### Goal of the exercise
Return exactly the span of lines in the following data that opens with the line containing "theorem test_no_word_is_a_command : decodeTableWord" and closes with the line containing "worked roundings. -/". Include nothing else.
Content starts
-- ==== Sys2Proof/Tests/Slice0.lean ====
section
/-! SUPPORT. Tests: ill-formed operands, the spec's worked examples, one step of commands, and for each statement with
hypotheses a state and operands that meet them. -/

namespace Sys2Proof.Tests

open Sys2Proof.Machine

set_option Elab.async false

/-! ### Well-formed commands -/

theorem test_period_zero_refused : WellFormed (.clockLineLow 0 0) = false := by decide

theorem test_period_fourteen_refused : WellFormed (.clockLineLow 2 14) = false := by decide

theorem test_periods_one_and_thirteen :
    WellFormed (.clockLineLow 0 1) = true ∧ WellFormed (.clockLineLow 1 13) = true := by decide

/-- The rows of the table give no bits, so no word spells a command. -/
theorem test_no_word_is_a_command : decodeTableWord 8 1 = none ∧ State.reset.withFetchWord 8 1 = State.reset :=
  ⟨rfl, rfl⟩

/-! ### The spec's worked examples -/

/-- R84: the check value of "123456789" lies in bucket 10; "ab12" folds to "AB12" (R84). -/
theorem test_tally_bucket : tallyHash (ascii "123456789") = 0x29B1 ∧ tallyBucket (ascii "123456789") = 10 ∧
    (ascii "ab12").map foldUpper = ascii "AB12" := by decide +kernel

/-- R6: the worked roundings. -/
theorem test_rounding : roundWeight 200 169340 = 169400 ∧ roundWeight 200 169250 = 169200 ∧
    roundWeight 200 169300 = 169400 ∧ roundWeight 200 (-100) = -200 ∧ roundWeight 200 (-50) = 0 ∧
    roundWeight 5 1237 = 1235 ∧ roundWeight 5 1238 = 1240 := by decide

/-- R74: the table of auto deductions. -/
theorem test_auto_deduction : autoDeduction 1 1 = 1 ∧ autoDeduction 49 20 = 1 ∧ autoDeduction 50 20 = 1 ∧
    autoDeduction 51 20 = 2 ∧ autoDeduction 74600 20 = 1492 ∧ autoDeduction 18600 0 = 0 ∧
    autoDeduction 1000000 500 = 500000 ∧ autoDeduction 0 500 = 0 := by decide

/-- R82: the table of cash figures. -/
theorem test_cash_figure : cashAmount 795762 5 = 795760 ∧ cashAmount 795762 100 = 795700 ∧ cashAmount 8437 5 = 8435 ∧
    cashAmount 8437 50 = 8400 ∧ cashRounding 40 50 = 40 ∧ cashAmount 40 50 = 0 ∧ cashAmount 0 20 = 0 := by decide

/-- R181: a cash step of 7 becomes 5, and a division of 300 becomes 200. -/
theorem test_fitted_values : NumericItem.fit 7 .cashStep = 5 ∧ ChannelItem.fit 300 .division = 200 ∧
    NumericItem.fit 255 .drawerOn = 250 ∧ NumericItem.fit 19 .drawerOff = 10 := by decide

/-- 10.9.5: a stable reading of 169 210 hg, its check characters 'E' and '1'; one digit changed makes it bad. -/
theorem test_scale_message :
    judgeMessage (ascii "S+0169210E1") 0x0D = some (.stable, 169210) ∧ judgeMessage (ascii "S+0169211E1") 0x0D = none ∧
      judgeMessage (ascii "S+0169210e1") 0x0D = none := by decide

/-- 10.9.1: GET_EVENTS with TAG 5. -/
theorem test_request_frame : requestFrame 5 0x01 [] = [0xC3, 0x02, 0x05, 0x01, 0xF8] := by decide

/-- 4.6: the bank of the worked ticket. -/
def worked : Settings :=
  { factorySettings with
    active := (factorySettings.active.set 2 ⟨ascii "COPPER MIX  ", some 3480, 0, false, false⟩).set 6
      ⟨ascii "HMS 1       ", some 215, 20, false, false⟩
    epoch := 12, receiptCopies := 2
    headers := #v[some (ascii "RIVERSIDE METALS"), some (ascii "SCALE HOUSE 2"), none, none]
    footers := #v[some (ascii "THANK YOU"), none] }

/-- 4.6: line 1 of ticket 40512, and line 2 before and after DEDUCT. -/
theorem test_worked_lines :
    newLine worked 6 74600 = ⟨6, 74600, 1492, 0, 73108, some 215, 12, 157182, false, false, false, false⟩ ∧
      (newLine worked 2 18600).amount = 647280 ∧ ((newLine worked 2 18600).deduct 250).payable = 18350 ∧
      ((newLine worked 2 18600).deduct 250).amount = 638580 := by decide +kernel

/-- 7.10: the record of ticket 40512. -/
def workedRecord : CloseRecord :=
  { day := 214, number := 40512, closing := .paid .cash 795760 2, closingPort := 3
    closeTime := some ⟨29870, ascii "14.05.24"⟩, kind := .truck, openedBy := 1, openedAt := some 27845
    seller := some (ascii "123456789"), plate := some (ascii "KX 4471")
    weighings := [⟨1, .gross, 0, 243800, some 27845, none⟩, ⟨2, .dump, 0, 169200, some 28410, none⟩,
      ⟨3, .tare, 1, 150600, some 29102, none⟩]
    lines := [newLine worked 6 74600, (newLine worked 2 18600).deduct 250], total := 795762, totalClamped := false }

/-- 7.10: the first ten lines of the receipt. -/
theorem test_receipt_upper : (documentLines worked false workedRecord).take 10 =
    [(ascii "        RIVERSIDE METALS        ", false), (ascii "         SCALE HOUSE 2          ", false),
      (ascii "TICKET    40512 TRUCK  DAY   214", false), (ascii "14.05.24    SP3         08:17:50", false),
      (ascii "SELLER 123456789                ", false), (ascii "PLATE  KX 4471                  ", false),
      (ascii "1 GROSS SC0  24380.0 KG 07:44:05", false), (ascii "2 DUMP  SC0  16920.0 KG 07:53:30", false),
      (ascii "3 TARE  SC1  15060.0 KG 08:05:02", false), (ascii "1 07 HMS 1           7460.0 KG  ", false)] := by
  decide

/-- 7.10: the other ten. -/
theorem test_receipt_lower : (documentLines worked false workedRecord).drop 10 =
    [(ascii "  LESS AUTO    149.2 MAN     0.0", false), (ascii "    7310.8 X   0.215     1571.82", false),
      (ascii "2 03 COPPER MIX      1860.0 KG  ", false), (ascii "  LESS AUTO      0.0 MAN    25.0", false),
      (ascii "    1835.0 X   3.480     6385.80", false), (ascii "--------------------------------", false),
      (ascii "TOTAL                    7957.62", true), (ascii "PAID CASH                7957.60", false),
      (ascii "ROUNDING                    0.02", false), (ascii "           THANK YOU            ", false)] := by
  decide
Content ends
### Written answer
theorem test_no_word_is_a_command : decodeTableWord 8 1 = none ∧ State.reset.withFetchWord 8 1 = State.reset :=
  ⟨rfl, rfl⟩

/-! ### The spec's worked examples -/

/-- R84: the check value of "123456789" lies in bucket 10; "ab12" folds to "AB12" (R84). -/
theorem test_tally_bucket : tallyHash (ascii "123456789") = 0x29B1 ∧ tallyBucket (ascii "123456789") = 10 ∧
    (ascii "ab12").map foldUpper = ascii "AB12" := by decide +kernel

/-- R6: the worked roundings. -/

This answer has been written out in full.